Task directions: Search the records below for "where"; copy each line that has it.

Information supplied:
☆ ☆ ☆ ☆ ☆ ☆ ☆

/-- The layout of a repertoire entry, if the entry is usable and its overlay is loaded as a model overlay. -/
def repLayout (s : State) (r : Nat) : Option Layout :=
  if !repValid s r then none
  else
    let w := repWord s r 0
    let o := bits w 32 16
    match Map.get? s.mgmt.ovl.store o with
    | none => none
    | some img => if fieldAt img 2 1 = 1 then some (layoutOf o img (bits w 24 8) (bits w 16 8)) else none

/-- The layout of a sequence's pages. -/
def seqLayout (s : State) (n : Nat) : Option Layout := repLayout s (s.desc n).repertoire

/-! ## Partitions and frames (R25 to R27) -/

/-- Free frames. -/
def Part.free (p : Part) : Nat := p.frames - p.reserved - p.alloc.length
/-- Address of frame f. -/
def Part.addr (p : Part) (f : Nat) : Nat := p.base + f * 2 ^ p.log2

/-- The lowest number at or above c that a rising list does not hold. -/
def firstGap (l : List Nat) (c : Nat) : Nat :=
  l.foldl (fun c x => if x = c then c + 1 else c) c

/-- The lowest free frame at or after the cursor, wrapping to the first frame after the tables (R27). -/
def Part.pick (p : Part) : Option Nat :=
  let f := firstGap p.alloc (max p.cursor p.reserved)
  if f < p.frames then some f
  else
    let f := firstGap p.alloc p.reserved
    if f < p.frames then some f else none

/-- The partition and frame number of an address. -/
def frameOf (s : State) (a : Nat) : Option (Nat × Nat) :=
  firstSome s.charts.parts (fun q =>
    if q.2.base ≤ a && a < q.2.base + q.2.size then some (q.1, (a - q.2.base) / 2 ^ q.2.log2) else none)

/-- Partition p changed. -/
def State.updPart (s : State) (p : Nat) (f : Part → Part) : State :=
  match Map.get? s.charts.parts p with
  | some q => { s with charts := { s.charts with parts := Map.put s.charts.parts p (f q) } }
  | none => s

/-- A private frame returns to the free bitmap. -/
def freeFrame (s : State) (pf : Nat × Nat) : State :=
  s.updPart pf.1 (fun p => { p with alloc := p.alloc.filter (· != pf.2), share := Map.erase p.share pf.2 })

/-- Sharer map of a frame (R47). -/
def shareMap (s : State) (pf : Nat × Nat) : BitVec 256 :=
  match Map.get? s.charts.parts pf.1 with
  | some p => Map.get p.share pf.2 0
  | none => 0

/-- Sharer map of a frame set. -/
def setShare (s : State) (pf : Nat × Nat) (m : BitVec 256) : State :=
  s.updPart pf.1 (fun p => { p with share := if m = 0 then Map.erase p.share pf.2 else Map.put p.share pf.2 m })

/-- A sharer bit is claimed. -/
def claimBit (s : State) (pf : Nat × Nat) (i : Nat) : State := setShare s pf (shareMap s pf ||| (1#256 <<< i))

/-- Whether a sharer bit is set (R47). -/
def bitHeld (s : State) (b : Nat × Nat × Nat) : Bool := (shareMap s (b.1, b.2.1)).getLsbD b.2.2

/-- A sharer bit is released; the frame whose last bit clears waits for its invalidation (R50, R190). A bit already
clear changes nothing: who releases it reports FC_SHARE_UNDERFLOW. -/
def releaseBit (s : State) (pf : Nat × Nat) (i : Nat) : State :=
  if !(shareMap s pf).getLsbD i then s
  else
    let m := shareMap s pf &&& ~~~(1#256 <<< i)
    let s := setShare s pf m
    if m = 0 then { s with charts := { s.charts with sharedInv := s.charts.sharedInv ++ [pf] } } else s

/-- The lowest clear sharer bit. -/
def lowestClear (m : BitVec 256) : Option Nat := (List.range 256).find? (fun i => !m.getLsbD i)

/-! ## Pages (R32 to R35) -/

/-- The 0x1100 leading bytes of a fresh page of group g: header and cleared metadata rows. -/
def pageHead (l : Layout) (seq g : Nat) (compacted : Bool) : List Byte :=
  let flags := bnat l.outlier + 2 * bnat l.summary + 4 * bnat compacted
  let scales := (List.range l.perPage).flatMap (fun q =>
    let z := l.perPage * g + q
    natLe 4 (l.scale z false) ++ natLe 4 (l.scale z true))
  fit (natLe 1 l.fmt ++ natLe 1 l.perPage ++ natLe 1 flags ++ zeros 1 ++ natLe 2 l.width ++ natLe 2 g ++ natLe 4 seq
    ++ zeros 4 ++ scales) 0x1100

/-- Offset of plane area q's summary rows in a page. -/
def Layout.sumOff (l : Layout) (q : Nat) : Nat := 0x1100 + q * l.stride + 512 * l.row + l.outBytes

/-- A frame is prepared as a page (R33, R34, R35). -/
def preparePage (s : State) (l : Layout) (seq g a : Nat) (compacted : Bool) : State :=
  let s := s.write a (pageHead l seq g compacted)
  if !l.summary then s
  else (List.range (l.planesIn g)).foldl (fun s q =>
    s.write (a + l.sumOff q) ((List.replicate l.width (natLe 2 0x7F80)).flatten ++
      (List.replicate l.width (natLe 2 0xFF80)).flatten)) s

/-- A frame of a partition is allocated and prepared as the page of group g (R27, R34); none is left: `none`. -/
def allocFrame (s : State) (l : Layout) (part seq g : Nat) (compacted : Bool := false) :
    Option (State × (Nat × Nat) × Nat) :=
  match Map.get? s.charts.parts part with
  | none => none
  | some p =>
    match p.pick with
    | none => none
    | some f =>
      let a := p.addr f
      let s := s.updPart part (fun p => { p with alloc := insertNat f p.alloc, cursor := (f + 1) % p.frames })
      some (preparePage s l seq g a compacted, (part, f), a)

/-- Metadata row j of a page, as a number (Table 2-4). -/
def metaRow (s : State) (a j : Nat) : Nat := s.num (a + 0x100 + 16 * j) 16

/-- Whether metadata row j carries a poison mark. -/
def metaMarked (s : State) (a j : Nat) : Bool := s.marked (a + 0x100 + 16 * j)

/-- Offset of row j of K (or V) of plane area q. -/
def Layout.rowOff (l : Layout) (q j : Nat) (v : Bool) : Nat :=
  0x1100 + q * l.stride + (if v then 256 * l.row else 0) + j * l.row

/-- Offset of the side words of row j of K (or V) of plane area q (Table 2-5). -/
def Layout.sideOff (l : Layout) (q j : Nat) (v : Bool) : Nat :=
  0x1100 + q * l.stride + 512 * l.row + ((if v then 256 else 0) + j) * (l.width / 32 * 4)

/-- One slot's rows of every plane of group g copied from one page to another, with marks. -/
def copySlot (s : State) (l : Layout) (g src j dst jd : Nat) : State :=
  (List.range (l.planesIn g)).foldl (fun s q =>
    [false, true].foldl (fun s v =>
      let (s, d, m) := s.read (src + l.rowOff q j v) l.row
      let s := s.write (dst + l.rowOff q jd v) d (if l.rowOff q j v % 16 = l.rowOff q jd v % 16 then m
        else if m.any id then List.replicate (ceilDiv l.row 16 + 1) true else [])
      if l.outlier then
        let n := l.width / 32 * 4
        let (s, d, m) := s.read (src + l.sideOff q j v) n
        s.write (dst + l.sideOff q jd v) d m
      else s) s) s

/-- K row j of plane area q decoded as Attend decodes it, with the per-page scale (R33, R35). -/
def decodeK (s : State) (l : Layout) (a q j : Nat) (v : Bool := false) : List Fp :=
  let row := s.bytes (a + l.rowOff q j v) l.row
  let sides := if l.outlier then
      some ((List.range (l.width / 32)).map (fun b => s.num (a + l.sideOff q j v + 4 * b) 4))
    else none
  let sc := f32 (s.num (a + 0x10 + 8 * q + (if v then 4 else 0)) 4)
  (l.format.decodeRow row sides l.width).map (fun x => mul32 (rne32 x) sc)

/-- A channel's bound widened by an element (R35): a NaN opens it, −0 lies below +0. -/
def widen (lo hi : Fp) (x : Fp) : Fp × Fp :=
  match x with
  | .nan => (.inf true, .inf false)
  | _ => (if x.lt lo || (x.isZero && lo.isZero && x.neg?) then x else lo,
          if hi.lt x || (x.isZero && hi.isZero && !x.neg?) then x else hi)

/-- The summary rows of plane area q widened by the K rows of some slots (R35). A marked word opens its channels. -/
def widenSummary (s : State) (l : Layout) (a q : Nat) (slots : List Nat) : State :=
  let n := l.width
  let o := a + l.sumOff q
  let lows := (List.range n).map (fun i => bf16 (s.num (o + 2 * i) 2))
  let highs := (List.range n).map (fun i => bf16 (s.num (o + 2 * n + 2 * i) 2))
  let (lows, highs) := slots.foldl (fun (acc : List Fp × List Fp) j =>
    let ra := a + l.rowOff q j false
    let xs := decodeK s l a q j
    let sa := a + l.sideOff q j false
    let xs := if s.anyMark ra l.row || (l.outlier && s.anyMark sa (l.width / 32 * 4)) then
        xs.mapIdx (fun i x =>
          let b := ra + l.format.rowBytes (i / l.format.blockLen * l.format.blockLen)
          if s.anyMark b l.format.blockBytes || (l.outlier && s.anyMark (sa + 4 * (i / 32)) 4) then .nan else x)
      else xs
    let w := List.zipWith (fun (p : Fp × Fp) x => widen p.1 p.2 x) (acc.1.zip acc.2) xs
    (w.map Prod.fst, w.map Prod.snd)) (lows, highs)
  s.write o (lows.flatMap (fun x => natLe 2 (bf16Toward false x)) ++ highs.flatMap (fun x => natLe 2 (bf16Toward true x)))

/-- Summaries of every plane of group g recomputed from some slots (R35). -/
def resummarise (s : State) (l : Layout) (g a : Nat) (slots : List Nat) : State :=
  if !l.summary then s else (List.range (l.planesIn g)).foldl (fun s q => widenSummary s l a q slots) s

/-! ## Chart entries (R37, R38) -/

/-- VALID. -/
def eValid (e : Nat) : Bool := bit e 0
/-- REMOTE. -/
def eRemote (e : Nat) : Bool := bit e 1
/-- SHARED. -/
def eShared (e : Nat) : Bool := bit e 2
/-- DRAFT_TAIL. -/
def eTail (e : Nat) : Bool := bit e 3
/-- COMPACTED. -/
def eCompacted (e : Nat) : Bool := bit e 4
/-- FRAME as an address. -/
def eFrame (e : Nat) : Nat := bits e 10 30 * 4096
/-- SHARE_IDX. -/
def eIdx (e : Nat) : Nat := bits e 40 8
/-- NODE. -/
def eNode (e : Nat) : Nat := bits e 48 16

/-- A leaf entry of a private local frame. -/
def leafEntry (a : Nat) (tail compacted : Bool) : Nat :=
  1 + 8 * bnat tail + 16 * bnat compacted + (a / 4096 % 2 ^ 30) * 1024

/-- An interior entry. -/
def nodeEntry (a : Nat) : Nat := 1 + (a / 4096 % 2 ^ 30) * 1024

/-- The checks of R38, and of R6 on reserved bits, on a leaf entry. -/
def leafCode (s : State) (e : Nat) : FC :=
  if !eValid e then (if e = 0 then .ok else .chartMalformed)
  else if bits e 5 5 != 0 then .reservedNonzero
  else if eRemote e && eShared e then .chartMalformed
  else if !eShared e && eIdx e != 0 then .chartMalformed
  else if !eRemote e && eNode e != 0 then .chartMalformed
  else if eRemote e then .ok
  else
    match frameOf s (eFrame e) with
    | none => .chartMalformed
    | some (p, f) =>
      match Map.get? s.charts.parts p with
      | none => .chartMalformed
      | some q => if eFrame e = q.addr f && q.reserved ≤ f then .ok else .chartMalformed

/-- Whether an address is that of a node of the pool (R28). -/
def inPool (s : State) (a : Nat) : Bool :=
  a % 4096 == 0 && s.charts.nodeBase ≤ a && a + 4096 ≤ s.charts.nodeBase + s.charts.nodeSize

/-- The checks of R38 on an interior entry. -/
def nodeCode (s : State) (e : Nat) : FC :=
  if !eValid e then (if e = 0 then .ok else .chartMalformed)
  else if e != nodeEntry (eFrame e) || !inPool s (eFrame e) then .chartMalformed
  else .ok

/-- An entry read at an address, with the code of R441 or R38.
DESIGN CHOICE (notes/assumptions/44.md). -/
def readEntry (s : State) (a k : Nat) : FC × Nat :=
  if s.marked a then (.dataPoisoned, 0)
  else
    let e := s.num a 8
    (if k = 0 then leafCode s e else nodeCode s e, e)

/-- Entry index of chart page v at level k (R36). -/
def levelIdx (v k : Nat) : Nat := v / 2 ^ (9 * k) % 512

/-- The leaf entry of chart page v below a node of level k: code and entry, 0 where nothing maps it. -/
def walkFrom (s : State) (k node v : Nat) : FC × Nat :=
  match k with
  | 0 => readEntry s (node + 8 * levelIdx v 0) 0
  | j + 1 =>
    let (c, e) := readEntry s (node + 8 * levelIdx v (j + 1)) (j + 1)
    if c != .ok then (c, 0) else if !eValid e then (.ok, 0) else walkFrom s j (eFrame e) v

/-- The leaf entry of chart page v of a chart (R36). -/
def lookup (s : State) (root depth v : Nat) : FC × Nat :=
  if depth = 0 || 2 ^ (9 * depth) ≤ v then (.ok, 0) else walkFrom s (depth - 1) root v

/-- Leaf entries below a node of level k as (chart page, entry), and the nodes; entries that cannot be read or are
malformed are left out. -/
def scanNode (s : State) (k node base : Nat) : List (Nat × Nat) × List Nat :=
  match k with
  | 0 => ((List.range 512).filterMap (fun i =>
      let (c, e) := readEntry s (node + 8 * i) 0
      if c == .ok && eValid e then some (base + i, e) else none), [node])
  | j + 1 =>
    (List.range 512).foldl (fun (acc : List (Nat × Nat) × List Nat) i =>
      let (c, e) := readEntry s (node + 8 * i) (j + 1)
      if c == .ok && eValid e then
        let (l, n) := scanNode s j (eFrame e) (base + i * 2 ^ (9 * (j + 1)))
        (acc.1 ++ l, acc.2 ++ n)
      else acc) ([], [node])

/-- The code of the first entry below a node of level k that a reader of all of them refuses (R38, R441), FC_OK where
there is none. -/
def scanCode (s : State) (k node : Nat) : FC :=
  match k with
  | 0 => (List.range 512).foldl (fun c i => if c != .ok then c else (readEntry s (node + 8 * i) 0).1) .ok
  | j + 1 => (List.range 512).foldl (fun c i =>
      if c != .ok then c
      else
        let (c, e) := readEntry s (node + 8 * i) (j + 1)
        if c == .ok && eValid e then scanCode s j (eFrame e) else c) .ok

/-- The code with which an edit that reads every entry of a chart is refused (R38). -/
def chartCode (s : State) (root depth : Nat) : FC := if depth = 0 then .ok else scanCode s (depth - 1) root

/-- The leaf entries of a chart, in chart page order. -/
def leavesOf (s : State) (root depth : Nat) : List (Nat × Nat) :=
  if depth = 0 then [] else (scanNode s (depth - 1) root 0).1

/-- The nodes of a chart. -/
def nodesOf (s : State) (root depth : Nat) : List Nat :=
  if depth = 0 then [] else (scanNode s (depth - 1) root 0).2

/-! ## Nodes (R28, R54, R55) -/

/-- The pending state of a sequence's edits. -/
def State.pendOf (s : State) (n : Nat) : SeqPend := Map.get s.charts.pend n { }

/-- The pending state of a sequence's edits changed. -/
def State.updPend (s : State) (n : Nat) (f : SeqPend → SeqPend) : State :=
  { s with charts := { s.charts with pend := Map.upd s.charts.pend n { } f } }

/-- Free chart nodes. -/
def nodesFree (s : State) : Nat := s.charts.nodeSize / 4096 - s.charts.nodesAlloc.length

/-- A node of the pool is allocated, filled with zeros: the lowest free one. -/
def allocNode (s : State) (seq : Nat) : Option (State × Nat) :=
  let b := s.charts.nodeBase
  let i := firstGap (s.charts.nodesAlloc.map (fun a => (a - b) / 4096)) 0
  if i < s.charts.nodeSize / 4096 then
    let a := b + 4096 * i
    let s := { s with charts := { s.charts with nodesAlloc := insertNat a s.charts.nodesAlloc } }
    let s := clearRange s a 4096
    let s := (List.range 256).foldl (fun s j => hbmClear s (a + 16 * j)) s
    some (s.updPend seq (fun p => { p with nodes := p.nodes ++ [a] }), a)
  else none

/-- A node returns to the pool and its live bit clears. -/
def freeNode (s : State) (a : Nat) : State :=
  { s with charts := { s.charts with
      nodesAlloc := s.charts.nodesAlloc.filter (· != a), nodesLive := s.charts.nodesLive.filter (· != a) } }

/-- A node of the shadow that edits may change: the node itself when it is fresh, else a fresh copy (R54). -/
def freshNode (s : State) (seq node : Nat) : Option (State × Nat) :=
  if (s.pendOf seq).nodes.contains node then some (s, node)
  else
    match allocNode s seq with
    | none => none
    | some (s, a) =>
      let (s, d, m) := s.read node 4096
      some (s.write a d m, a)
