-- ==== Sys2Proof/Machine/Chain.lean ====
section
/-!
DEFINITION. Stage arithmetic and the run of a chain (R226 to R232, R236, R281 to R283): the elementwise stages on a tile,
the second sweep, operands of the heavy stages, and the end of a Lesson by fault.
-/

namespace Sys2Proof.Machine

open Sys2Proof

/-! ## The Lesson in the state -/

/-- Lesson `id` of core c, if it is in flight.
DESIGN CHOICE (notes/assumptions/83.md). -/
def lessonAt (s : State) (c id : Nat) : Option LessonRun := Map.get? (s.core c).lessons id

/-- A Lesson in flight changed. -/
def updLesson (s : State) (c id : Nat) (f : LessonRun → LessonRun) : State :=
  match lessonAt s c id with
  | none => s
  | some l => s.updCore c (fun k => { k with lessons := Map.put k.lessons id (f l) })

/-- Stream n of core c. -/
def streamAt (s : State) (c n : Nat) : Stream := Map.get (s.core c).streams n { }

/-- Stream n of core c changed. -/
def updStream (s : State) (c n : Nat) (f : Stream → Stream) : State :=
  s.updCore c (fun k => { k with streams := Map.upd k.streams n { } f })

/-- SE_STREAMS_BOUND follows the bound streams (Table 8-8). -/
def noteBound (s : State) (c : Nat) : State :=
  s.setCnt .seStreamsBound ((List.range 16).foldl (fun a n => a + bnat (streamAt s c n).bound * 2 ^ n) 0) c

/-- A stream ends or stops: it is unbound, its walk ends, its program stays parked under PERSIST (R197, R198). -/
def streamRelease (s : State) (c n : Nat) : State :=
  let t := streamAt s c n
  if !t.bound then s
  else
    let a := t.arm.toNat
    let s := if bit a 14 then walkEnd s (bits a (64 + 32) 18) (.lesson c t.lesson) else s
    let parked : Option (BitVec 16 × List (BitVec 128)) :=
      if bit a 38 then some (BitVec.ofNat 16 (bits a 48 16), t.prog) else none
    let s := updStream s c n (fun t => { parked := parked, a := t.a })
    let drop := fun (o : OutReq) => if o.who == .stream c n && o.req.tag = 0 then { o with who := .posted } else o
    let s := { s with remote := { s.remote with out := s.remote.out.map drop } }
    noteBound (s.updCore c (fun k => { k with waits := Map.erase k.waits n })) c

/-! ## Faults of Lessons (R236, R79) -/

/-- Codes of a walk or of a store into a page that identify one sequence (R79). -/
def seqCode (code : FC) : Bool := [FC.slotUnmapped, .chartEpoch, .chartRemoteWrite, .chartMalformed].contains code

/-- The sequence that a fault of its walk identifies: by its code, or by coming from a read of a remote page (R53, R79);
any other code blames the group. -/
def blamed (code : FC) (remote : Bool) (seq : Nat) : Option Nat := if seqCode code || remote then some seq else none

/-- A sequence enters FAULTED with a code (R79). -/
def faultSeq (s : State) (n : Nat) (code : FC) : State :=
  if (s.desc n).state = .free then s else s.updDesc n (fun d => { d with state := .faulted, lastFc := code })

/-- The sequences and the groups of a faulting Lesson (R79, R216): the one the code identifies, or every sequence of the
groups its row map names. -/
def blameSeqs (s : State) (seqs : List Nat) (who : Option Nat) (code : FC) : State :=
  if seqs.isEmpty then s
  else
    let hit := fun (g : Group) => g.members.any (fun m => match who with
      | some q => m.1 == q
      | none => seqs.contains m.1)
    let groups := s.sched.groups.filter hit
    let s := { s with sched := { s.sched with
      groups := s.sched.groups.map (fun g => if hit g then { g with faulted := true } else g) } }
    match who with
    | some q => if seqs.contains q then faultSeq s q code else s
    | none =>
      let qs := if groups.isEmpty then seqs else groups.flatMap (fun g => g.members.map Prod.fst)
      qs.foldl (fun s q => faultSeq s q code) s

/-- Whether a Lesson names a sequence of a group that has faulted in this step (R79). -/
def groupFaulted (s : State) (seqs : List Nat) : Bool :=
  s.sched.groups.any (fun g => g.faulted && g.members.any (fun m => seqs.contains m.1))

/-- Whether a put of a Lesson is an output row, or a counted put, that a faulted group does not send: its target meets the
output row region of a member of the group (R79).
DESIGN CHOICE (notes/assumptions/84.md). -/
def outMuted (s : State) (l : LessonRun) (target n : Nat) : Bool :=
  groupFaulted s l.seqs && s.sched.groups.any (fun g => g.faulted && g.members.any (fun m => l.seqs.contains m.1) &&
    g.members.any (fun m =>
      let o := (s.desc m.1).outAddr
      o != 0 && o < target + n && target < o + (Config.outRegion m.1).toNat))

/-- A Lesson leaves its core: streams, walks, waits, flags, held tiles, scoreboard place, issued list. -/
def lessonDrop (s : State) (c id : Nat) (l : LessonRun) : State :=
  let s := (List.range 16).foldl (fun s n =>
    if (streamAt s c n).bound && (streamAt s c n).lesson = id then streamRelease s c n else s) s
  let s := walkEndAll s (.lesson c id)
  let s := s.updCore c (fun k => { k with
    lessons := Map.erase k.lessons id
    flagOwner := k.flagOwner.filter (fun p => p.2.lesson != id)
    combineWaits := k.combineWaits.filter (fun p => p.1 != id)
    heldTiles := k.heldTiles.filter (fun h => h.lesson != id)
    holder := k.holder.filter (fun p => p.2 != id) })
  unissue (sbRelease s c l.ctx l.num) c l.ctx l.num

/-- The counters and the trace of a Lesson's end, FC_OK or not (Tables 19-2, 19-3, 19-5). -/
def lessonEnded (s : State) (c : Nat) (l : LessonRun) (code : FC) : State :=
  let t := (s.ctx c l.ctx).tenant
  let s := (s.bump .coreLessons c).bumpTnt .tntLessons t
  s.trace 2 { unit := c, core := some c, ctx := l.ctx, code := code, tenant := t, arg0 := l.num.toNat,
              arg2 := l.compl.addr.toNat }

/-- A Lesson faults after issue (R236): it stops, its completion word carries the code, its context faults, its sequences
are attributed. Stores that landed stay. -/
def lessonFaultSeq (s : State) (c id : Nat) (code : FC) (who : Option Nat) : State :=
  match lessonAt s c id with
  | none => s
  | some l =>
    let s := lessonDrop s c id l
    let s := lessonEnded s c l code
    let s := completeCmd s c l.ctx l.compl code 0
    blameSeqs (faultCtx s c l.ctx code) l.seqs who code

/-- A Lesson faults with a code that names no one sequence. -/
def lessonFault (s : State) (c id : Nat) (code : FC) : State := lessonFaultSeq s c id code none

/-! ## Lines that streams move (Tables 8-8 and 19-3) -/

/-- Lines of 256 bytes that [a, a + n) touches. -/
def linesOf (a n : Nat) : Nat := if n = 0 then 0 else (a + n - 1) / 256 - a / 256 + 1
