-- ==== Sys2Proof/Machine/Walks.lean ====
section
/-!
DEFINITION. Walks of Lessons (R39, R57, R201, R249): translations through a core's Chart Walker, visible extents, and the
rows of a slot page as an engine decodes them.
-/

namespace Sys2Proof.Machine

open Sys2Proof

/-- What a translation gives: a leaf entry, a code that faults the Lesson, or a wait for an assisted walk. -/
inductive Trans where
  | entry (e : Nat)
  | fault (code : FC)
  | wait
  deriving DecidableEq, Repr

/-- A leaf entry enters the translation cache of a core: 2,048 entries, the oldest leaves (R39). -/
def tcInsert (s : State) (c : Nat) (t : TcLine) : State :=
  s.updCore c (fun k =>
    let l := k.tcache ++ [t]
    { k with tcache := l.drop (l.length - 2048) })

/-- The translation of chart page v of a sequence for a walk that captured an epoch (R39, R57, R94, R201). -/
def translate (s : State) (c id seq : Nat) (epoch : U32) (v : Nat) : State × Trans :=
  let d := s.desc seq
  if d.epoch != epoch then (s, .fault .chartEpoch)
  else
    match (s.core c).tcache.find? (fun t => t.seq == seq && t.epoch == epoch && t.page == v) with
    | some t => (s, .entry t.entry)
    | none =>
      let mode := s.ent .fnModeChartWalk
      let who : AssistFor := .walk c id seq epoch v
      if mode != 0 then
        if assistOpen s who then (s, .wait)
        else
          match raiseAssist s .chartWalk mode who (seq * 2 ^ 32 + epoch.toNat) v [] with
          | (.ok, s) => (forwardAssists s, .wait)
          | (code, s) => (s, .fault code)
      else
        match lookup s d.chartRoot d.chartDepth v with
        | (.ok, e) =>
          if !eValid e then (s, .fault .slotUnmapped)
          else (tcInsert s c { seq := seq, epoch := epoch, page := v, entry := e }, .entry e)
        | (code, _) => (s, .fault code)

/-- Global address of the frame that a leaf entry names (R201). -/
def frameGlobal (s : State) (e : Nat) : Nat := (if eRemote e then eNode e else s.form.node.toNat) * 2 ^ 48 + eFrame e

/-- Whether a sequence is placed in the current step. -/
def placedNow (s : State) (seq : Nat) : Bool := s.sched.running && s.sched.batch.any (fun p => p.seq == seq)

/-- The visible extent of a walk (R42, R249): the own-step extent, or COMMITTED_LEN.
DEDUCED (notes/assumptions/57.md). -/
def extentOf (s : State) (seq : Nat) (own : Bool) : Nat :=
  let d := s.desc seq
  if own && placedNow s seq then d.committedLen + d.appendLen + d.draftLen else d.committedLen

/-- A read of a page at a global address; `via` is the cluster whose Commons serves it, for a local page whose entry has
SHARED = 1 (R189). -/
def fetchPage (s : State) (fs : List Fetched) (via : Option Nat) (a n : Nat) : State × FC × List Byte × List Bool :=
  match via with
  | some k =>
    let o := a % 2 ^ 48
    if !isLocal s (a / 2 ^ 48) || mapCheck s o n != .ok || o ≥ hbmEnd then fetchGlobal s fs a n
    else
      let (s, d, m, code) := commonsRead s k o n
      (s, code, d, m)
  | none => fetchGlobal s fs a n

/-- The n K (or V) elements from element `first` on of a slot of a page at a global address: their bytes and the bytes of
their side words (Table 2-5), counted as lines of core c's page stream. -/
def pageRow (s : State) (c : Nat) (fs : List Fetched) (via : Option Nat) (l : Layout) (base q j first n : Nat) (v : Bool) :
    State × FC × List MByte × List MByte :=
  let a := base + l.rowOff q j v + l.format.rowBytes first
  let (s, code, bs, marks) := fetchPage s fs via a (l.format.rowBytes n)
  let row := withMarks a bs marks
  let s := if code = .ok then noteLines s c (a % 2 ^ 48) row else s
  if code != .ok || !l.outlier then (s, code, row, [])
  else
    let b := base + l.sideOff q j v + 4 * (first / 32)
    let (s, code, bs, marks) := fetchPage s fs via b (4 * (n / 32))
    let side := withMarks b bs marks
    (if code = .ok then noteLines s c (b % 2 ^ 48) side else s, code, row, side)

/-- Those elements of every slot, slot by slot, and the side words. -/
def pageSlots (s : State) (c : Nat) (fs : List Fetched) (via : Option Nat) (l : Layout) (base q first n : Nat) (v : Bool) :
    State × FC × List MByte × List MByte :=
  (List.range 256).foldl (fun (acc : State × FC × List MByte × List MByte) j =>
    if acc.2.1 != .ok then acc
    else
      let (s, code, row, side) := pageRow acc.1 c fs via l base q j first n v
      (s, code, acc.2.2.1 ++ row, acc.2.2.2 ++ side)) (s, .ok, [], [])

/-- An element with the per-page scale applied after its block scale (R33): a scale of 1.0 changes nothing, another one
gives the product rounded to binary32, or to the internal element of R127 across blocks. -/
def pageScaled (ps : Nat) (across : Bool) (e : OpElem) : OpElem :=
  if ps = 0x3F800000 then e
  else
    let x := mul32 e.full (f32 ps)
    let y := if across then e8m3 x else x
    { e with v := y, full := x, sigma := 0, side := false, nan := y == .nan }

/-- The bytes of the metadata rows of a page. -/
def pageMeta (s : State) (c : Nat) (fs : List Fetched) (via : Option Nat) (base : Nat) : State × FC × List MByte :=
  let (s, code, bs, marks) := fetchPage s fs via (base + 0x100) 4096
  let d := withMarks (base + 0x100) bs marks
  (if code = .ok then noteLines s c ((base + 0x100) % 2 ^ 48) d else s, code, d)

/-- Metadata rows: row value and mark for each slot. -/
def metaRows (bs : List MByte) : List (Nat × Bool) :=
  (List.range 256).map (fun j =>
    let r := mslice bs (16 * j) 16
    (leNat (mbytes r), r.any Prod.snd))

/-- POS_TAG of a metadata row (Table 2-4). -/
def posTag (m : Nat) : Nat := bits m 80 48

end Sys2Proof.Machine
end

☆ ☆ ☆ ☆ ☆ ☆ ☆

Problem solution:
/-- The leaf entry of chart page v below a node of level k: code and entry, 0 where nothing maps it. -/
/-- The code of the first entry below a node of level k that a reader of all of them refuses (R38, R441), FC_OK where
inductive Trans where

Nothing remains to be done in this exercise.